Researchers have confirmed that HLA-B*52 is the strongest known genetic risk factor for Takayasu arteritis, a rare form of vasculitis, and uncovered additional susceptibility loci that provide insight into the disease’s underlying biology.
Takayasu arteritis (TAK) is a rare inflammatory disease of large arteries, particularly the aorta and its main branches. It most commonly affects women under age 50. The disease can lead to serious vascular complications, including aneurysms and arterial stenosis. Its estimated prevalence is 40 per million in Japan and 8.4 per million in the United States.
The study reviewed data from five genome-wide association studies (GWAS) of TAK, including one that analyzed 6,670 individuals from Turkish, Northern European, Han Chinese, South Asian, and Italian populations. This largest-ever GWAS in TAK confirmed that HLA-B*52 remains the most strongly associated variant with the disease.
Researchers calculated a cumulative genetic risk score (GRS) using genome-wide significant variants (P < 5 × 10⁻⁸) from GWAS. The GRS was significantly different across populations (ANOVA P < 1 × 10⁻⁴). The highest scores were observed in East Asian populations, followed by African and South Asian groups. Admixed American populations had the lowest risk scores. This variability partly reflects observed differences in disease prevalence.
Additional loci reaching genome-wide significance included IL6, IL12B, RPS9/LILRB3, SVEP1, DUSP22, PTK2B, VPS8, CFL2, and ETS2. Many of these genes are involved in immune regulation or inflammatory signaling.
To better understand how these genetic variants affect disease, researchers analyzed 311 single-nucleotide polymorphisms (SNPs), including those in high linkage disequilibrium (r² > 0.8). Among these, 85.9% modified expression of at least one gene, while 93.2% overlapped with histone marks associated with gene regulation. These marks included H3K4me1, H3K27ac, and H3K9ac.

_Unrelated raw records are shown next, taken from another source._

/-! ### Streams and posting (R375, R376) -/

/-- A stream. -/
def State.strmOf (s : State) (k : Nat) : Strm := tget (fun _ => Strm.none) s.strm k
/-- Change a stream. -/
def State.setStrm (s : State) (k : Nat) (f : Strm → Strm) : State := { s with strm := tmod (fun _ => Strm.none) s.strm k f }
/-- Lodging of a stream; enabled. -/
def State.strmLdg (s : State) (k : Nat) : Nat := s.gf (Reg.SMP_ST_BIND k) Fld.SMP_ST_BIND_LODGING
def State.strmOn (s : State) (k : Nat) : Bool := s.gf (Reg.SMP_ST_BIND k) Fld.SMP_ST_BIND_ENABLE == 1

/-- Fields of a stream descriptor (R376). -/
def sdInSize (d : Nat) : Nat := dfield d 8 2
def sdFlags (d : Nat) : Nat := dfield d 0xA 2
def sdMain (d : Nat) : Bool := (sdFlags d).testBit 0
def sdDecim (d : Nat) : Bool := (sdFlags d).testBit 1
def sdCrop (d : Nat) : Bool := (sdFlags d).testBit 2
def sdCspace (d : Nat) : Nat := nbits (sdFlags d) 4 3
def sdChw (d : Nat) : Bool := (sdFlags d).testBit 5
def sdFmt (d : Nat) : Nat := nbits (sdFlags d) 9 6

/-- A write of a stream's tail posts the entries up to it (R375). -/
def State.postTail (s : State) (k v : Nat) : State :=
  let n := sdInSize (s.strmOf k).desc
  let old := s.gf (Reg.SMP_ST_TAIL k) Fld.SMP_ST_TAIL_TAIL
  let v := v % 4096
  let new := if n = 0 then 0 else (v + n - old % n) % n
  (s.sf (Reg.SMP_ST_TAIL k) Fld.SMP_ST_TAIL_TAIL v).setStrm k fun x =>
    { x with posts := x.posts ++ List.replicate new s.cycle }

/-- ST_TAIL (R375): a lodging's Iambel cores reach the tails of its streams, its function does not (R581; log 26). -/
def execStTail (who : Requester) (st : Fin 64) (v : Word) (s : State) : Host.Outcome State Fault Refusal :=
  .next (s.asWrite who (Reg.SMP_ST_TAIL st.val) fun s => s.postTail st.val v.toNat)

/-! ### Outcomes without a sample (R378, R390, R392) -/

/-- A decoder's status bits (R395). -/
def State.decStat (s : State) (d : Nat) (busy : Bool) (k : Nat) : State :=
  if d = 0 then (s.sf Reg.SMP_DEC_STAT Fld.SMP_DEC_STAT_D0_BUSY (if busy then 1 else 0)).sf Reg.SMP_DEC_STAT Fld.SMP_DEC_STAT_D0_STREAM k
  else (s.sf Reg.SMP_DEC_STAT Fld.SMP_DEC_STAT_D1_BUSY (if busy then 1 else 0)).sf Reg.SMP_DEC_STAT Fld.SMP_DEC_STAT_D1_STREAM k

/-- The frame a decoder holds. -/
def State.smpOf (s : State) (d : Nat) : Option SmpJob := tget (fun _ => none) s.smp d

/-- An outcome that gives no sample is entered in the queue's drop list; the decoder is free (FRAME_REJECT; R378, R390). -/
def State.frameDrop (s : State) (l q k st frame cause tag : Nat) : State :=
  let s := s.setFlag Reg.SMP_FLAG (if st = St.dropped then 2 else 3) (some l)
  let full := decide (64 ≤ (s.bqOf l q).drops.length)
  let s := s.setBq l q fun b =>
    if full then { b with dropOvf := (b.dropOvf + 1) % 2 ^ 32 } else { b with drops := b.drops ++ [(k, st, frame, cause, tag)] }
  (s.setFlagIf full Reg.SMP_FLAG 0 (some l)).countStatus 0xD st (some l)

/-! ### Taking a frame (R377, R378, R386) -/

/-- A sample decoder can serve (R393, R474). -/
def State.decOk (s : State) (d : Nat) : Bool := s.domOn (174 + d) && !s.failed.contains (8, d)

/-- Enabled streams with an entry posted and no frame in decode, oldest entry first (R377). -/
def State.posted (s : State) : List Nat :=
  let ks := (List.range 64).filter fun k =>
    s.strmOn k && !(s.strmOf k).posts.isEmpty && !((List.range 2).any fun d => ((s.smpOf d).map fun j => j.stream) == some k)
  let before (a b : Nat) : Bool :=
    let x := ((s.strmOf a).posts.headD 0, s.strmLdg a, a)
    let y := ((s.strmOf b).posts.headD 0, s.strmLdg b, b)
    decide (x.1 < y.1) || (x.1 == y.1 && (decide (x.2.1 < y.2.1) || (x.2.1 == y.2.1 && decide (x.2.2 ≤ y.2.2))))
  ks.mergeSort before

/-- A frame entry of a ring (R375). -/
structure FrameEnt where
  reg : Nat
  off : Nat
  len : Nat
  tag : Nat

/-- Read an entry from its 16 bytes. -/
def FrameEnt.of (e : Nat) : FrameEnt := ⟨dfield e 0 1, dfield e 4 4, dfield e 8 4, dfield e 0xC 4⟩

/-- A rectangle clipped to the frame, none when it is empty. -/
def clipRect (w h x0 y0 x1 y1 : Nat) : Option (Nat × Nat × Nat × Nat) :=
  let x1 := min x1 w
  let y1 := min y1 h
  if x0 < x1 ∧ y0 < y1 then some (x0, y0, x1, y1) else none

/-- The ROI list as a take reads it (R386): the usable rectangles with their indexes, and whether the list is stale. -/
def roiList (u frame w h : Nat) (usable : Bool) : List (Nat × Nat × Nat × Nat × Nat) × Bool :=
  if usable ∧ dfield u 0 3 = (frame + 2 ^ 24 - 1) % 2 ^ 24 then
    ((List.range (dfield u 3 1 % 8)).filterMap fun i =>
      (clipRect w h (dfield u (4 + 8 * i) 2) (dfield u (6 + 8 * i) 2) (dfield u (8 + 8 * i) 2) (dfield u (10 + 8 * i) 2)).map
        fun r => (i, r), false)
  else ([], true)

/-- The bytes of a frame. -/
def jbytes (bs : List Byte) : JBytes := ⟨fun i => (((bs.drop i).head?).getD 0).toNat, bs.length⟩

/-- Read the bytes of a frame for its lodging; none when a word is uncorrectable. -/
def State.frameBytes (s : State) (l a n : Nat) : State × List Byte × Bool :=
  let (s, v, bad) := s.getBytes l a n
  (s, (List.range n).map fun i => BitVec.ofNat 8 (v / 256 ^ i), bad)

/-- Outputs of a frame: PART, crop, output size (R387). -/
def outputsOf (d w h : Nat) (rois : List (Nat × Nat × Nat × Nat × Nat)) : List (Nat × (Nat × Nat × Nat × Nat) × Nat × Nat) :=
  let cx := dfield d 0x14 2
  let cy := dfield d 0x16 2
  let whole := (0, 0, w, h)
  let crop := if dfield d 0x18 2 = 0 then whole else (clipRect w h cx cy (cx + dfield d 0x18 2) (cy + dfield d 0x1A 2)).getD whole
  (if sdMain d then [(0xFF, crop, dfield d 0x1C 2, dfield d 0x1E 2)] else []) ++
    (if sdCrop d then rois.map fun (i, r) => (i, r, dfield d 0x20 2, dfield d 0x22 2) else [])

/-- Header checks and slots of the frame a decoder has taken (R378, R386, R389). -/
def State.checkFrame (s : State) (d l q k frame desc : Nat) (e : FrameEnt) (resv : List Nat) : State :=
  let r := if e.reg < 64 then s.region l e.reg else Region.ofWords 0 0 0 0
  let st := pick [(r.valid && !r.rd, St.permission), (!r.holds e.off e.len || r.kind == 5, St.bounds),
    (decide (e.len = 0) || decide (2 ^ 24 < e.len), St.bounds)]
  if st ≠ St.ok then s.frameDrop l q k st frame 0 e.tag
  else
    let (s, bs, bad) := (s.tierCharge l .sample (r.base + e.off) e.len false).frameBytes l (r.base + e.off) e.len
    if bad then
      let (c, s) := s.draw
      s.frameDrop l q k St.dropped frame (1 + c % 9) e.tag
    else match headers (jbytes bs) (s.gf (Reg.SMP_LDG_MAX l) Fld.SMP_LDG_MAX_MAX_SAMPLES) with
      | .dropped c => s.frameDrop l q k St.dropped frame c e.tag
      | .dimension => s.frameDrop l q k St.dimension frame 0 e.tag
      | .ok h =>
        let rr := s.region l (dfield desc 2 1)
        let hasRoi := decide (dfield desc 2 1 ≠ 0xFF)
        let ra := rr.base + dfield desc 0x10 4
        let (s, u, ubad) := if hasRoi then (s.tierCharge l .sample ra 64 false).getUnit l ra else (s, 0, true)
        let (rois, stale) := roiList u frame h.w h.h (hasRoi && !ubad)
        let s := s.setFlagIf stale Reg.SMP_FLAG 5 (some l)
        let slots := resv.take (outputsOf desc h.w h.h rois).length
        let s := s.setBq l q fun b => { b with used := b.used ++ slots }
        let job : SmpJob := ⟨k, l, q, bs, e.tag, frame, desc, rois, stale, slots⟩
        { s.decStat d true k with smp := tput (fun _ => none) s.smp d (some job) }

/-- Decoder d takes the oldest entry of stream k (R377). -/
def State.takeFrame (s : State) (d k : Nat) : State :=
  let l := s.strmLdg k
  let desc := (s.strmOf k).desc
  let q := dfield desc 3 1 % 4
  let head := s.gf (Reg.SMP_ST_HEAD k) Fld.SMP_ST_HEAD_HEAD
  let frame := (s.rr (Reg.SMP_ST_FRAME k)).toNat
  let resv := (s.bqOf l q).freeSlots.take 8
  let at_ := (s.region l (dfield desc 0 1)).base + dfield desc 4 4 + 16 * head
  let (s, v, _) := (s.tierCharge l .sample at_ 16 false).getBytes l at_ 16
  let e := FrameEnt.of v
  let s := (s.sf (Reg.SMP_ST_HEAD k) Fld.SMP_ST_HEAD_HEAD (if sdInSize desc = 0 then 0 else (head + 1) % sdInSize desc)).wr
    (Reg.SMP_ST_FRAME k) (BitVec.ofNat 32 (frame + 1))
  let s := s.setStrm k fun x => { x with posts := x.posts.drop 1 }
  let s := s.event 0xD 0x3000 (some l)
  if s.failed.contains (8, 0) && s.failed.contains (8, 1) then s.frameDrop l q k St.dropped frame 4 e.tag
  else s.checkFrame d l q k frame desc e resv

/-! ### Pixels (R380 to R385) -/

/-- Samples of one MCU, block by block. -/
abbrev McuPix := List (List Nat)

/-- A sample of the IDCT's output, held to 8 bits. -/
def clamp8 (v : Int) : Nat := (clampTo 0 255 v).1.toNat

/-- A decoded or decimated block: a decimated one is flat at its DC value (R387). -/
def blockPix (decim : Bool) (co : List Int) : List Nat :=
  (Config.idct (if decim then [co.headD 0] ++ List.replicate 63 0 else co)).map clamp8

/-- Samples of a component plane: MCUs across, sampling factors of the component, its first block in an MCU. -/
def planeAt (h : JHdr) (pix : Nat → McuPix) (c x y : Nat) : Nat :=
  let hc := if c = 0 then h.hs else 1
  let vc := if c = 0 then h.vs else 1
  let m := (y / (8 * vc)) * h.mw + x / (8 * hc)
  let b := (if c = 0 then 0 else h.hs * h.vs + c - 1) + (y / 8 % vc) * hc + x / 8 % hc
  ((((pix m)[b]?).getD [])[8 * (y % 8) + x % 8]?).getD 128

/-- Places of an MCU's samples: component, column and row of each sample, block by block. -/
def mcuPlaces (h : JHdr) (m : Nat) : List (List (Nat × Nat × Nat)) :=
  (List.range h.blocks.length).map fun b =>
    let c := if b < h.hs * h.vs then 0 else b - h.hs * h.vs + 1
    let hc := if c = 0 then h.hs else 1
    let vc := if c = 0 then h.vs else 1
    let bx := if c = 0 then b % h.hs else 0
    let by_ := if c = 0 then b / h.hs else 0
    (List.range 64).map fun i => (c, (m % h.mw) * 8 * hc + 8 * bx + i % 8, (m / h.mw) * 8 * vc + 8 * by_ + i / 8)

/-- A rectangle meets an MCU. -/
def mcuMeets (h : JHdr) (m : Nat) (r : Nat × Nat × Nat × Nat) : Bool :=
  let x := (m % h.mw) * 8 * h.hs
  let y := (m / h.mw) * 8 * h.vs
  decide (x < r.2.2.1) && decide (r.1 < x + 8 * h.hs) && decide (y < r.2.2.2) && decide (r.2.1 < y + 8 * h.vs)

/-- Device address of a sample of the reference frame. -/
def State.refAddr (s : State) (j : SmpJob) (h : JHdr) (p : Nat × Nat × Nat) : Nat :=
  (s.region j.l (dfield j.desc 1 1)).base + dfield j.desc 0xC 4 +
    Config.refPlace [h.w, h.h, p.1, p.2.1, p.2.2] % 100663296

/-- One byte for a lodging. -/
def State.byteFor (s : State) (l a : Nat) : Nat := if s.inTier a && s.readsZero l a then 0 else (s.rb a).toNat

/-- Samples of an MCU, and whether it is concealed and whether from mid-grey (R380). -/
def State.mcuPix (s : State) (j : SmpJob) (h : JHdr) (refOk : Bool) (m : Nat) (r : McuR) : McuPix :=
  match r with
  | .coefs bs =>
    let decim := sdDecim j.desc && !j.rois.isEmpty && !(j.rois.any fun x => mcuMeets h m x.2)
    bs.map (blockPix decim)
  | .lost => (mcuPlaces h m).map fun ps => ps.map fun p => if refOk then s.byteFor j.l (s.refAddr j h p) else 128
  | .skipped => []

Particularly notable was the chr21q22 region, where TAK-associated SNPs interacted with the ETS2 promoter in immune cells. This gene is involved in macrophage inflammation. Researchers found that TAK risk alleles were associated with increased ETS2 expression.
“This is of particular interest because it may provide evidence to guide functional studies, as is the case of ETS2, which showed changes in gene expression levels and chromatin interactions promoted by 11 SNPs associated with TAK or in high LD with them,” said Desiré Casares-Marfil and Dr. Amr H. Sawalha from the University of Pittsburgh School of Medicine.
Using HOMER, the team also identified 18 transcription factors enriched at TAK-related variants. These included members of the STAT and RUNX families, known for their involvement in cytokine signaling and immune cell development.
Pathway enrichment analysis revealed involvement in T cell–mediated immunity (P = 5.74 × 10⁻¹⁵), cytokine production regulation (P = 2.05 × 10⁻⁷), and natural killer cell activation (P = 2.03 × 10⁻⁵).
Although genetic factors play a role in TAK, the disease remains multifactorial. The authors emphasized that the presence of risk variants alone does not confirm disease. “>99.99% of individuals who carry HLA-B*52 will not develop Takayasu arteritis,” underscoring the importance of clinical context in interpreting genetic data.
Still, the findings mark a turning point. By mapping the genetic terrain of TAK, researchers are not just uncovering risk—they are illuminating paths toward future therapies. And in a disease where early detection is difficult and damage often silent, that kind of knowledge may prove essential.
Full disclosures can be found in the published study.